-- ==== Sys2Proof/Machine/Engine.lean ====
section
/-! DEFINITION. The phases after ResolveOperands, shared by every instruction (spec/41_execution_engine.md R150, R154 to R163). -/

namespace Sys2Proof.Machine

/-- What a two-operand handler answers (R155): a result to write back or none, flag values to write or none, and whether the
Advance is suppressed. -/
structure HandlerResult where
  result : Option Word
  flags : Option FlagValues
  suppressAdvance : Bool
  deriving DecidableEq, Repr

/-- The WriteBack phase (R156). Register results are zero-extended from the operating width, and register 2 takes a whole
write; at word width a memory target is even, since it was read (R156). -/
def writeBack (w : Width) (target : Target) (result : Option Word) (s : State) : Except OddAddress State :=
  match result, target with
  | none, _ => .ok s
  | some r, .reg i => .ok (s.writeReg i (maskW w r))
  | some r, .mem ea => s.memWrite w ea r
  | some _, .none => .ok s

/-- WriteBack, UpdateFlags and Advance, in that order, on the pending state (R150, R158, R162). -/
def finish (w : Width) (ops : Operands) (res : HandlerResult) : Except OddAddress State :=
  match writeBack w ops.target res.result ops.state with
  | .ok s => .ok ((s.updateFlagsOpt res.flags).advance res.suppressAdvance)
  | .error a => .error a

/-- ResolveOperands, Execute and the phases after it, for a two-operand instruction with a handler (R150, R192). -/
def runTwo (i : Instr) (w : Width) (src : Src) (dst : Dst) (handler : Operands → HandlerResult) (s : State) :
    Host.Outcome State Fault Refusal :=
  settle i s <|
    match resolveTwo w src dst s with
    | .ok ops => finish w ops (handler ops)
    | .error a => .error a

/-- Dispatch of a mnemonic with no handler: UnimplementedOpcode, raised after operand resolution, whose pending effects are
discarded and whose own faults come first (R154, R242, R246, R248). -/
def unimplemented (i : Instr) (s : State) {α : Type} (resolved : Except OddAddress α) :
    Host.Outcome State Fault Refusal :=
  match resolved with
  | .ok _ => .next (s.takeFault (s.unimplementedRecord i))
  | .error a => .next (s.takeFault (s.alignmentRecord i a))

/-- A two-operand instruction with no handler (R192, R98). -/
def unimplementedTwo (i : Instr) (w : Width) (src : Src) (dst : Dst) (s : State) : Host.Outcome State Fault Refusal :=
  unimplemented i s (resolveTwo w src dst s)

/-- A single-operand instruction with no handler (R207, R98). -/
def unimplementedOne (i : Instr) (w : Width) (op : Src) (s : State) : Host.Outcome State Fault Refusal :=
  unimplemented i s (resolveSrc w op s)

/-- A jump with no handler: a jump resolves nothing (R228, R98). -/
def unimplementedJump (i : Instr) (s : State) : Host.Outcome State Fault Refusal :=
  unimplemented i s (.ok ())

/-- A word no mnemonic covers (R97, R241). -/
def undefinedWord (i : Instr) (s : State) : Host.Outcome State Fault Refusal :=
  .next (s.takeFault (s.undefinedRecord i))

/-- disp = 2 * sext_10(off) (R89). -/
def jumpDisp (off : BitVec 10) : Int := 2 * off.toInt

/-- pc <- (pc + disp) mod 2^16, the Execute phase of a taken jump (R228, R89). -/
def State.jumpBy (s : State) (off : BitVec 10) : State := s.setPc (s.pc + BitVec.ofInt 16 (jumpDisp off))

/-- The CALL push and transfer, after the operand is resolved (R205): the return address is the address of the word after the
whole instruction, stored below sp; pc becomes the operand's value and is not advanced. -/
def callTo (dest : Word) (s : State) : Except OddAddress State :=
  let ret := s.pc + 2#16
  let t := s.setSp (s.sp - 2#16)
  match t.writeWord t.sp ret with
  | .ok u => .ok ((u.setPc dest).advance true)
  | .error a => .error a

end Sys2Proof.Machine
end

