/-- R92: the constant generator's table: each cell takes no extension word and resolves, at either width, to its masked literal with
the state as it was and the record fired; the two other cells of register 2 are Register and absolute. -/
def Obligations.ConstantGeneratorTable : Prop :=
  ∀ (w : Width) (x : Word) (s : State),
    let fires := fun (r : Reg) (as : BitVec 2) (literal : Word) =>
      srcExtCount r as = 0 ∧ resolveSrc w (decodeSrc r as x) s =
        .ok { state := s, val := maskW w literal, target := .none, cg := { fired := true, literal := maskW w literal } }
    fires 2#4 0b10#2 0x0004#16 ∧ fires 2#4 0b11#2 0x0008#16 ∧
    fires 3#4 0b00#2 0x0000#16 ∧ fires 3#4 0b01#2 0x0001#16 ∧ fires 3#4 0b10#2 0x0002#16 ∧ fires 3#4 0b11#2 0xFFFF#16 ∧
    maskW .byte 0xFFFF#16 = 0x00FF#16 ∧
    decodeSrc 2#4 0b00#2 x = .reg 2#4 ∧ decodeSrc 2#4 0b01#2 x = .indexed 2#4 x

/-- Words written out from the encodings of R81 to R83 decode to the instructions they stand for. -/
def Obligations.WrittenOutWordsDecode : Prop :=
  decodeTableWord 16 0b0101010000000101 = some (.add .word (.reg 4#4) (.reg 5#4)) ∧
  decodeTableWord 48 0x00200010_5495 = some (.add .word (.indexed 4#4 0x0010#16) (.indexed 5#4 0x0020#16)) ∧
  decodeTableWord 32 0xD000_12B0 = some (.call .word (.imm 0xD000#16)) ∧
  decodeTableWord 16 0b0001000001111111 = some (.rrc .byte (.autoinc 15#4)) ∧
  decodeTableWord 16 0b0010010000000010 = some (.jeq 2#10) ∧
  decodeTableWord 16 0b0001001110000000 = some (.undefined1380 0#7)

/-! ## Memory (spec/20_memory.md) -/

/-- R58: the round-trip laws of the accessors. -/
def Obligations.AccessorRoundTrip : Prop :=
  (∀ (s : State) (a v : Word), isEven a = true →
    ∃ t, s.writeWord a v = .ok t ∧ t.readWord a = .ok v) ∧
  (∀ (s : State) (a : Word) (b : Byte), (s.writeByte a b).readByte a = b)

/-- R55, R56: a word access faults exactly at an odd address, with that address, and then writes nothing; else the low byte is at the
address and the high byte at the next. -/
def Obligations.WordAccessFaultsExactlyWhenOdd : Prop :=
  ∀ (s : State) (a v : Word),
    (a.getLsbD 0 = true → s.readWord a = .error a ∧ s.writeWord a v = .error a) ∧
    (a.getLsbD 0 = false →
      s.readWord a = .ok (s.readByte (a + 1#16) ++ s.readByte a) ∧
      ∃ t, s.writeWord a v = .ok t ∧ t.readByte a = v.extractLsb' 0 8 ∧ t.readByte (a + 1#16) = v.extractLsb' 8 8)

/-- R57: little-endian: a byte read at the even address of a word returns its low byte, at the next address its high byte. -/
def Obligations.WordsAreLittleEndian : Prop :=
  ∀ (s t : State) (a v : Word), s.writeWord a v = .ok t →
    t.readByte a = v.extractLsb' 0 8 ∧ t.readByte (a + 1#16) = v.extractLsb' 8 8 ∧
    ∀ b, b ≠ a → b ≠ a + 1#16 → t.readByte b = s.readByte b

/-- Every step keeps the canonical form of memory. The form is the model's own (log 14): memory reads 0 where nothing is listed (R52),
and lists each other byte once, by rising address. -/
def Obligations.StepKeepsMemoryCanonical : Prop :=
  ∀ s t : State, s.memCanonical → step s = .next t → t.memCanonical

/-- The memory after reset is in its canonical form, which is the model's own (log 14). -/
def Obligations.ResetMemoryIsCanonical : Prop := State.reset.memCanonical

/-- A step changes no byte of memory but those of the data writes it reports. That a write has no effect beyond its bytes is the
spec's; which writes `dataWrites` lists is the model's choice (log 7). -/
def Obligations.StepChangesOnlyReportedBytes : Prop :=
  ∀ s t : State, step s = .next t → ∀ a : Word,
    (∀ d ∈ dataWrites s, a ≠ d.addr ∧ (d.width = .word → a ≠ d.addr + 1#16)) → t.readByte a = s.readByte a

/-- The data writes a step reports (log 7) are in memory after it, each at its own width. -/
def Obligations.ReportedWritesAreStored : Prop :=
  ∀ s t : State, step s = .next t → s.run = .running → ∀ d ∈ dataWrites s, t.valueAt d.width d.addr = d.value

/-! ## Registers and the status register (spec/10_state.md) -/

/-- A register written as a destination reads back; sr takes bits 8:0; no other register, no byte of memory and not the run state
changes. The draw count, the model's own (log 3), moves on by one for sr and is else unchanged. -/
def Obligations.RegisterWriteReadsBack : Prop :=
  ∀ (s : State) (r : Reg) (v : Word),
    (r ≠ Reg.sr → (s.writeReg r v).reg r = v) ∧
    (r = Reg.sr → (s.writeReg r v).sr.extractLsb' 0 9 = v.extractLsb' 0 9) ∧
    (∀ q, q ≠ r → (s.writeReg r v).reg q = s.reg q) ∧ (s.writeReg r v).mem = s.mem ∧
    (s.writeReg r v).run = s.run ∧ (s.writeReg r v).draws = if r = Reg.sr then s.draws + 1 else s.draws

/-- R28: an individual flag write changes that one bit and no other bit of sr, and nothing else of the state. -/
def Obligations.FlagWriteChangesOneBit : Prop :=
  ∀ (s : State) (k : Nat) (b : Bool), k < 16 →
    (s.setSrBit k b).sr.getLsbD k = b ∧ (∀ j, j ≠ k → (s.setSrBit k b).sr.getLsbD j = s.sr.getLsbD j) ∧
    (∀ q, q ≠ Reg.sr → (s.setSrBit k b).reg q = s.reg q) ∧
    (s.setSrBit k b).mem = s.mem ∧ (s.setSrBit k b).run = s.run ∧ (s.setSrBit k b).draws = s.draws

/-- R29, R31: bits 3 to 7 and 9 to 15 of sr change only in a step whose instruction writes sr as a whole. -/
def Obligations.StorageBitsChangeOnlyByWholeWrite : Prop :=
  ∀ s t : State, step s = .next t → ¬ writesSr (s.instrAt s.pc) →
    ∀ k, storageBit k → t.sr.getLsbD k = s.sr.getLsbD k

/-- R29: GIE, CPUOFF, OSCOFF, SCG0, SCG1 and the reserved bits have no effect: an instruction that does not name sr as an operand
does the same, faults included, whatever they hold. -/
def Obligations.StorageBitsHaveNoEffect : Prop :=
  ∀ (i : Instr) (s s' : State), i.wf = true → leavesSrAlone i → sameButStorage s s' →
    ∃ t t', exec i s = .next t ∧ exec i s' = .next t' ∧ sameButStorage t t'

/-- R31, R37: before the first whole write of sr the reserved bits are 0: an invariant (log 3: `draws` counts the whole writes). -/
def Obligations.ReservedBitsAreZeroBeforeTheFirstDraw : Prop :=
  (State.reset.draws = 0 ∧ State.reset.srReserved = 0#7) ∧
  ∀ s t : State, (s.draws = 0 → s.srReserved = 0#7) → step s = .next t → (t.draws = 0 → t.srReserved = 0#7)

/-- A whole write of sr by any of MOV, ADD, SUB, BIS and XOR (log 3, the model's choice of form: the drawn bits are
`Config.drawReserved` of the draw count): bits 15:9 are a free value whose index moves on, bits 7:3 are those of the result, and for
MOV and BIS, which write no flag, all of bits 8:0 are. The statement holds whatever the drawn value is. -/
def Obligations.WholeWriteDrawsReservedBits : Prop :=
  ∀ (w : Width) (src : Src) (s : State), src.wf = true → oddAt w (srcEA src s) = none →
    let a := srcValue w src s
    let b := dstValue w src (.reg Reg.sr) s
    let draws := fun (i : Instr) (r : Word) (written : Nat → Prop) =>
      ∃ t, exec i s = .next t ∧ t.srReserved = Config.drawReserved s.draws ∧ t.draws = s.draws + 1 ∧
        ∀ k, written k → t.sr.getLsbD k = r.getLsbD k
    draws (.mov w src (.reg Reg.sr)) a (fun k => k ≤ 8) ∧
    draws (.add w src (.reg Reg.sr)) (maskW w (a + b)) (fun k => 3 ≤ k ∧ k ≤ 7) ∧
    draws (.sub w src (.reg Reg.sr)) (maskW w (b - a)) (fun k => 3 ≤ k ∧ k ≤ 7) ∧
    draws (.bis w src (.reg Reg.sr)) (a ||| b) (fun k => k ≤ 8) ∧
    draws (.xor w src (.reg Reg.sr)) (a ^^^ b) (fun k => 3 ≤ k ∧ k ≤ 7)

/-! ## Operands (spec/40_operand_resolution.md) -/

/-- R126, R129, R134: an autoincremented source is read at the old register, which then moves by 1 at byte width and 2 at word
width; a result written to that same register replaces the increment. -/
def Obligations.AutoincrementReadsThenMoves : Prop :=
  ∀ (w : Width) (r d : Reg) (s : State),
    r ≠ Reg.pc → r ≠ Reg.sr → r ≠ Reg.cg → d ≠ Reg.pc → d ≠ Reg.sr → (w = .byte ∨ isEven (s.reg r) = true) →
    ∃ t, exec (.mov w (.autoinc r) (.reg d)) s = .next t ∧ t.reg d = s.valueAt w (s.reg r) ∧
      (r ≠ d → t.reg r = s.reg r + (if w = .byte then 1#16 else 2#16)) ∧ t.pc = s.pc + 2#16

/-- R124, R132: the base of an Indexed source is the register; the address of the extension word for register 0; 0 for register 2.
Register 3 is no base (R90). -/
def Obligations.IndexedSourceAddress : Prop :=
  ∀ (w : Width) (r d : Reg) (x : Word) (s : State), r ≠ Reg.cg → d ≠ Reg.pc → d ≠ Reg.sr →
    let base := if r = Reg.pc then s.pc + 2#16 else if r = Reg.sr then 0#16 else s.reg r
    (w = .byte ∨ isEven (base + x) = true) →
    ∃ t, exec (.mov w (.indexed r x) (.reg d)) s = .next t ∧ t.reg d = s.valueAt w (base + x) ∧ t.pc = s.pc + 4#16

/-- R134, R132: a destination sees the source's side effects: the base after an autoincrement is the higher value, a Register
destination adds to it, and the second symbolic operand is based on the second extension word. -/
def Obligations.DestinationSeesTheSourceSideEffects : Prop :=
  ∀ (r : Reg) (x y : Word) (s : State), r ≠ Reg.pc → r ≠ Reg.sr → r ≠ Reg.cg →
    (∃ t, exec (.mov .byte (.autoinc r) (.indexed r x)) s = .next t ∧
      t.readByte (s.reg r + 1#16 + x) = s.readByte (s.reg r)) ∧
    (∃ t, exec (.mov .byte (.indexed Reg.pc x) (.indexed Reg.pc y)) s = .next t ∧
      t.readByte (s.pc + 4#16 + y) = s.readByte (s.pc + 2#16 + x)) ∧
    (isEven (s.reg r) = true →
      ∃ t, exec (.add .word (.autoinc r) (.reg r)) s = .next t ∧ t.reg r = s.wordAt (s.reg r) + (s.reg r + 2#16))

/-! ## Two-operand instructions (spec/42_two_operand.md) -/

/-- R180: MOV copies the source to the destination, writes no flag, and redirects pc when the destination is pc itself. -/
def Obligations.MovCopiesTheSource : Prop :=
  ∀ (w : Width) (src : Src) (dst : Dst) (s : State), readable (.mov w src dst) s →
    ∃ t, exec (.mov w src dst) s = .next t ∧ t.run = s.run ∧
      match dst with
      | .reg d =>
        (d ≠ Reg.sr → t.reg d = srcValue w src s ∧ t.sr = s.sr) ∧
        (d = Reg.sr → t.sr.extractLsb' 0 9 = (srcValue w src s).extractLsb' 0 9) ∧
        (d ≠ Reg.pc → t.pc = nextPc (.mov w src dst) s)
      | .indexed _ _ =>
        t.pc = nextPc (.mov w src dst) s ∧ t.sr = s.sr ∧
        ∀ ea, dstEA w src dst s = some ea → t.valueAt w ea = srcValue w src s

/-- R181, R159, R157: ADD stores the w-bit sum and sets C, Z, N, V by the arithmetic rule. -/
def Obligations.AddStoresTheSumAndFlags : Prop :=
  ∀ (w : Width) (src : Src) (dst : Dst) (s : State), readable (.add w src dst) s →
    let n := widthBits w
    let a := (srcValue w src s).toNat
    let b := (dstValue w src dst s).toNat
    let r := (a + b) % 2 ^ n
    ∃ t, exec (.add w src dst) s = .next t ∧ t.run = s.run ∧
      resultUnderFlags (.add w src dst) w src dst s t (BitVec.ofNat 16 r) ∧
      flagsAre t (decide (2 ^ n ≤ a + b)) (decide (r = 0)) (r.testBit (n - 1))
        (a.testBit (n - 1) == b.testBit (n - 1) && r.testBit (n - 1) != a.testBit (n - 1))

/-- R160, R184: SUB and CMP use the arithmetic rule on the negated source and the destination; SUB stores dst - src; and the corners:
C is "no borrow" except that a zero source gives C = 0 and V = 0, and the most negative source gives V = the destination's sign. -/
def Obligations.SubAndCmpFollowTheSubtractionRule : Prop :=
  ∀ (w : Width) (src : Src) (dst : Dst) (s : State), readable (.sub w src dst) s →
    let n := widthBits w
    let a := (srcValue w src s).toNat
    let b := (dstValue w src dst s).toNat
    let neg := (2 ^ n - a) % 2 ^ n
    let r := (b + 2 ^ n - a) % 2 ^ n
    ∃ t u, exec (.sub w src dst) s = .next t ∧ exec (.cmp w src dst) s = .next u ∧ t.run = s.run ∧
      resultUnderFlags (.sub w src dst) w src dst s t (BitVec.ofNat 16 r) ∧
      flagsAre t (decide (2 ^ n ≤ neg + b)) (decide (r = 0)) (r.testBit (n - 1))
        (neg.testBit (n - 1) == b.testBit (n - 1) && r.testBit (n - 1) != neg.testBit (n - 1)) ∧
      flagsAre u t.flagC t.flagZ t.flagN t.flagV ∧
      (a ≠ 0 → (t.flagC = true ↔ a ≤ b)) ∧ (a = 0 → t.flagC = false ∧ t.flagV = false) ∧
      (a = 2 ^ (n - 1) → t.flagV = b.testBit (n - 1))

/-- R185: CMP sets C, Z, N, V to the values SUB would give, writes no register but pc, sr and an autoincremented one, and no byte of
memory. -/
def Obligations.CmpSetsTheFlagsOfSubAndWritesNothing : Prop :=
  ∀ (w : Width) (src : Src) (dst : Dst) (s : State), readable (.cmp w src dst) s →
    ∃ t u, exec (.cmp w src dst) s = .next t ∧ exec (.sub w src dst) s = .next u ∧
      flagsAre t u.flagC u.flagZ u.flagN u.flagV ∧ t.mem = s.mem ∧ t.run = s.run ∧
      t.pc = nextPc (.cmp w src dst) s ∧
      (∀ q, q ≠ Reg.pc → q ≠ Reg.sr → t.reg q = if src = .autoinc q then s.reg q + incBy w else s.reg q) ∧
      ∀ k, storageBit k → t.sr.getLsbD k = s.sr.getLsbD k

/-- R189: BIS stores the bitwise OR and writes no flag. -/
def Obligations.BisStoresTheOrAndNoFlags : Prop :=
  ∀ (w : Width) (src : Src) (dst : Dst) (s : State), readable (.bis w src dst) s →
    ∃ t, exec (.bis w src dst) s = .next t ∧ t.run = s.run ∧
      resultNoFlags (.bis w src dst) w src dst s t (srcValue w src s ||| dstValue w src dst s)

/-- R190, R161: XOR stores the exclusive OR; Z, N by the result, C = NOT Z, V = 0. -/
def Obligations.XorStoresTheXorAndLogicalFlags : Prop :=
  ∀ (w : Width) (src : Src) (dst : Dst) (s : State), readable (.xor w src dst) s →
    let r := srcValue w src s ^^^ dstValue w src dst s
    ∃ t, exec (.xor w src dst) s = .next t ∧ t.run = s.run ∧
      resultUnderFlags (.xor w src dst) w src dst s t r ∧
      flagsAre t (decide (r ≠ 0#16)) (decide (r = 0#16)) (r.getLsbD (widthBits w - 1)) false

.....

**What you should do**
Give nothing except how many lines of the records include "suppressAdvance".

**Result for this exercise**
2